§ **TRY IT**
Review the listing and copy each line that holds the word "health".

§ **EXTRACTED ENTRIES**
theorem State.resync_within (s : State) : Within [.facets, .pair, .log] s (State.resync s).2 := by
  unfold State.resync
  refine Within.iteR (fun _ => ?_) (fun _ => ?_)
  · dsimp only
    exact Within.refl _ _
  · dsimp only
    exact Within.step (State.setElig_within ..) (by decide) <| State.setPair_within _ (fun _ => ⟨rfl, rfl⟩) (by decide) <| Within.refl _ _

theorem State.pairClear_within (s : State) : Within [.pair] s (State.pairClear s) := by
  unfold State.pairClear
  exact State.setPair_within _ (fun _ => ⟨rfl, rfl⟩) (by decide) <| Within.refl _ _

theorem State.swapAcked_within (s : State) (unit : Nat) : Within [.power, .boot, .access, .time, .logic, .facets, .pair, .log, .can] s (State.swapAcked s unit) := by
  unfold State.swapAcked
  refine Within.ite (fun _ => ?_) (fun _ => ?_)
  · extract_lets z0
    refine Within.step (State.settle_within ..) (by decide) <| Within.step (State.release_within ..) (by decide) ?_
    unfold z0
    exact State.setPair_within _ (fun _ => ⟨rfl, rfl⟩) (by decide) <| Within.refl _ _
  · exact Within.refl _ _

theorem State.swapAbandoned_within (s : State) : Within [.reply, .boot, .pair] s (State.swapAbandoned s) := by
  unfold State.swapAbandoned
  refine Within.ite (fun _ => ?_) (fun _ => ?_)
  · exact Within.step (State.answer_within ..) (by decide) <| Within.upd <| Within.refl _ _
  · exact Within.refl _ _

end Sys2Proof.Machine
end

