-- ==== Sys2Proof/Laws/FramePower.lean ====
section
/-! SUPPORT. Frames of supplies, start-up and update: what each operation can change. -/

namespace Sys2Proof.Machine

set_option Elab.async false

theorem State.setDom_within (s : State) (d : Nat) (x : DomState) : Within [.power] s (State.setDom s d x) := by
  unfold State.setDom
  exact State.setPower_within _ (fun _ h => h) (by decide) <| Within.refl _ _

theorem State.setDoms_within (s : State) (l : List Nat) (x : DomState) : Within [.power] s (State.setDoms s l x) := by
  unfold State.setDoms
  refine Within.list _ (fun _ _ => ?_) _ _ ?_
  · exact Within.step (State.setDom_within ..) (by decide) <| Within.refl _ _
  · exact Within.refl _ _

theorem State.powerEvent_within (s : State) (event : Nat) (dom : Nat) (new : Nat) : Within [.facets, .log] s (State.powerEvent s event dom new) := by
  unfold State.powerEvent
  exact Within.step (State.logRec_within ..) (by decide) <| Within.refl _ _

theorem State.showFailed_within (s : State) : Within [.facets, .pair, .log, .health] s (State.showFailed s) := by
  unfold State.showFailed
  exact Within.step (State.setCause_within ..) (by decide) <| Within.refl _ _

theorem State.domainTo_within (s : State) (d : Nat) (x : DomState) : Within [.power, .facets, .pair, .log, .health] s (State.domainTo s d x) := by
  unfold State.domainTo
  exact Within.step (State.showFailed_within ..) (by decide) <| Within.step (State.powerEvent_within ..) (by decide) <| Within.step (State.setDom_within ..) (by decide) <| Within.refl _ _

theorem State.clusterTo_within (s : State) (d : Nat) (x : DomState) : Within [.power, .boot, .facets, .pair, .log, .health] s (State.clusterTo s d x) := by
  unfold State.clusterTo
  exact State.setBoot_within _ (by decide) <| Within.step (State.domainTo_within ..) (by decide) <| Within.refl _ _

theorem State.clusterSwitch_within (s : State) (d : Nat) (v : Nat) : Within [.power, .boot, .facets, .pair, .log, .health] s (State.clusterSwitch s d v) := by
  unfold State.clusterSwitch
  split
  · exact Within.step (State.clusterTo_within ..) (by decide) <| Within.refl _ _
  · exact Within.refl _ _
  · exact Within.step (State.clusterTo_within ..) (by decide) <| Within.refl _ _
  · exact Within.step (State.clusterTo_within ..) (by decide) <| Within.refl _ _
  · exact Within.refl _ _

theorem State.domainTested_within (s : State) (d : Nat) (pass : Bool) : Within [.power, .facets, .pair, .log, .health] s (State.domainTested s d pass) := by
  unfold State.domainTested
  refine Within.ite (fun _ => ?_) (fun _ => ?_)
  · exact Within.step (State.domainTo_within ..) (by decide) <| Within.refl _ _
  · exact Within.refl _ _

theorem State.showSupply_within (s : State) : Within [.facets, .pair, .log, .health] s (State.showSupply s) := by
  unfold State.showSupply
  extract_lets z0
  exact Within.step (State.setCause_within ..) (by decide) <| Within.refl _ _

theorem State.crossed_within (s : State) (row : Nat) (b : Bool) : Within [.power] s (State.crossed s row b) := by
  unfold State.crossed
  exact State.setPower_within _ (fun _ h => by (repeat' split at h) <;> exact h) (by decide) <| Within.refl _ _

theorem State.lastGasp_within (s : State) (kind : Nat) (cause : Nat) : Within [.log] s (State.lastGasp s kind cause) := by
  unfold State.lastGasp
  extract_lets z0 z1 z2 z3
  refine Within.ite (fun _ => ?_) (fun _ => ?_)
  · exact Within.upd <| Within.refl _ _
  · exact Within.upd <| Within.refl _ _

theorem State.cleared_within (s : State) (ddr : Bool) : Within [.reply, .freeCount, .regs, .blobs, .tickRegs, .mem, .power, .boot, .access, .time, .fabric, .lens, .phasor, .goose, .logic, .facets, .capture, .pair, .log, .health, .can, .sec] s (State.cleared s ddr) := by
  refine ⟨rfl, fun _ => rfl, fun _ => ⟨fun h => (by cases h), ⟨fun h => (by cases h), fun h => (by cases h)⟩⟩, fun p hp => ?_⟩
  cases p <;> exact absurd (by decide) hp

theorem State.startAfter_within (s : State) (c : Nat) : Within [.freeCount, .boot, .facets, .log] s (State.startAfter s c) := by
  unfold State.startAfter
  extract_lets z0
  refine Within.step (State.nextFree_within ..) (by decide) <| Within.step (State.logRec_within ..) (by decide) ?_
  unfold z0
  exact State.setBoot_within _ (by decide) <| Within.refl _ _
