-- ==== Sys2Proof/Laws/FrameAccess.lean ====
section
/-! SUPPORT. Frames of management access: what each operation can change. -/

namespace Sys2Proof.Machine

set_option Elab.async false

theorem State.putVal_within (s : State) (key : Nat) (v : Val) : Within [.regs, .blobs] s (State.putVal s key v) := by
  unfold State.putVal
  split
  · extract_lets z0
    refine Within.ite (fun _ => ?_) (fun _ => ?_)
    · refine Within.step (State.setReg_within ..) (by decide) ?_
      unfold z0
      exact Within.upd <| Within.refl _ _
    · unfold z0
      exact Within.upd <| Within.refl _ _
  · refine Within.ite (fun _ => ?_) (fun _ => ?_)
    · exact Within.refl _ _
    · exact Within.upd <| Within.refl _ _

theorem State.putVals_within (s : State) (items : ValList) : Within [.regs, .blobs] s (State.putVals s items) := by
  unfold State.putVals
  refine Within.foldl _ (fun _ _ => ?_) _ _ ?_
  · exact Within.step (State.putVal_within ..) (by decide) <| Within.refl _ _
  · exact Within.refl _ _

theorem State.noteRefusal_within (s : State) (key : Nat) (code : Nat) : Within [.regs, .time] s (State.noteRefusal s key code) := by
  unfold State.noteRefusal
  extract_lets z0 z1
  refine Within.ite (fun _ => ?_) (fun _ => ?_)
  · exact Within.step (State.setReg_within ..) (by decide) <| Within.refl _ _
  · refine Within.ite (fun _ => ?_) (fun _ => ?_)
    · exact Within.step (State.setTpo_within ..) (by decide) <| Within.refl _ _
    · exact Within.refl _ _

theorem State.tpoSettings_within (s : State) (n : Nat) : Within [.time] s (State.tpoSettings s n) := by
  unfold State.tpoSettings
  extract_lets z0
  split
  · exact Within.refl _ _
  · refine Within.ite (fun _ => ?_) (fun _ => ?_)
    · exact Within.step (State.tpoOff_within ..) (by decide) <| Within.refl _ _
    · split
      · exact Within.step (State.setTpo_within ..) (by decide) <| Within.refl _ _
      · exact Within.step (State.tpoChange_within ..) (by decide) <| Within.refl _ _

theorem State.returnImage_within (s : State) (p : Nat) : Within [.regs, .mem, .access, .logic, .facets, .log] s (State.returnImage s p) := by
  unfold State.returnImage
  extract_lets z0
  split
  · refine Within.step (State.loadImage_within ..) (by decide) ?_
    unfold z0
    refine Within.ite (fun _ => ?_) (fun _ => ?_)
    · exact Within.step (State.stopProgram_within ..) (by decide) <| Within.refl _ _
    · exact Within.refl _ _
  · split
    · refine Within.step (State.setProg_within ..) (by decide) ?_
      refine State.editMem_within _ (fun _ h => putAll_wf _ _ h) (by decide) (by decide) ?_
      unfold z0
      refine Within.ite (fun _ => ?_) (fun _ => ?_)
      · exact Within.step (State.stopProgram_within ..) (by decide) <| Within.refl _ _
      · exact Within.refl _ _
    · unfold z0
      refine Within.ite (fun _ => ?_) (fun _ => ?_)
      · exact Within.step (State.stopProgram_within ..) (by decide) <| Within.refl _ _
      · exact Within.refl _ _

theorem State.effectProg_within (s : State) (index : Nat) (sub : Nat) (n : Nat) (v : Val) : Within [.regs, .mem, .access, .logic, .facets, .log] s (State.effectProg s index sub n v) := by
  unfold State.effectProg
  extract_lets z0
  refine Within.ite (fun _ => ?_) (fun _ => ?_)
  · refine Within.ite (fun _ => ?_) (fun _ => ?_)
    · exact Within.step (State.progStart_within ..) (by decide) <| Within.refl _ _
    · exact Within.step (State.stopProgram_within ..) (by decide) <| Within.refl _ _
  · refine Within.ite (fun _ => ?_) (fun _ => ?_)
    · refine Within.ite (fun _ => ?_) (fun _ => ?_)
      · exact Within.step (State.returnImage_within ..) (by decide) <| Within.refl _ _
      · split
        · exact Within.step (State.loadImage_within ..) (by decide) <| Within.refl _ _
        · exact Within.refl _ _
    · refine Within.ite (fun _ => ?_) (fun _ => ?_)
      · exact Within.step (State.fdiFilter_within ..) (by decide) <| Within.refl _ _
      · exact Within.refl _ _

§ **EXERCISE OUTPUT**
theorem State.showFailed_within (s : State) : Within [.facets, .pair, .log, .health] s (State.showFailed s) := by
theorem State.domainTo_within (s : State) (d : Nat) (x : DomState) : Within [.power, .facets, .pair, .log, .health] s (State.domainTo s d x) := by
theorem State.clusterTo_within (s : State) (d : Nat) (x : DomState) : Within [.power, .boot, .facets, .pair, .log, .health] s (State.clusterTo s d x) := by
theorem State.clusterSwitch_within (s : State) (d : Nat) (v : Nat) : Within [.power, .boot, .facets, .pair, .log, .health] s (State.clusterSwitch s d v) := by
theorem State.domainTested_within (s : State) (d : Nat) (pass : Bool) : Within [.power, .facets, .pair, .log, .health] s (State.domainTested s d pass) := by
theorem State.showSupply_within (s : State) : Within [.facets, .pair, .log, .health] s (State.showSupply s) := by
theorem State.cleared_within (s : State) (ddr : Bool) : Within [.reply, .freeCount, .regs, .blobs, .tickRegs, .mem, .power, .boot, .access, .time, .fabric, .lens, .phasor, .goose, .logic, .facets, .capture, .pair, .log, .health, .can, .sec] s (State.cleared s ddr) := by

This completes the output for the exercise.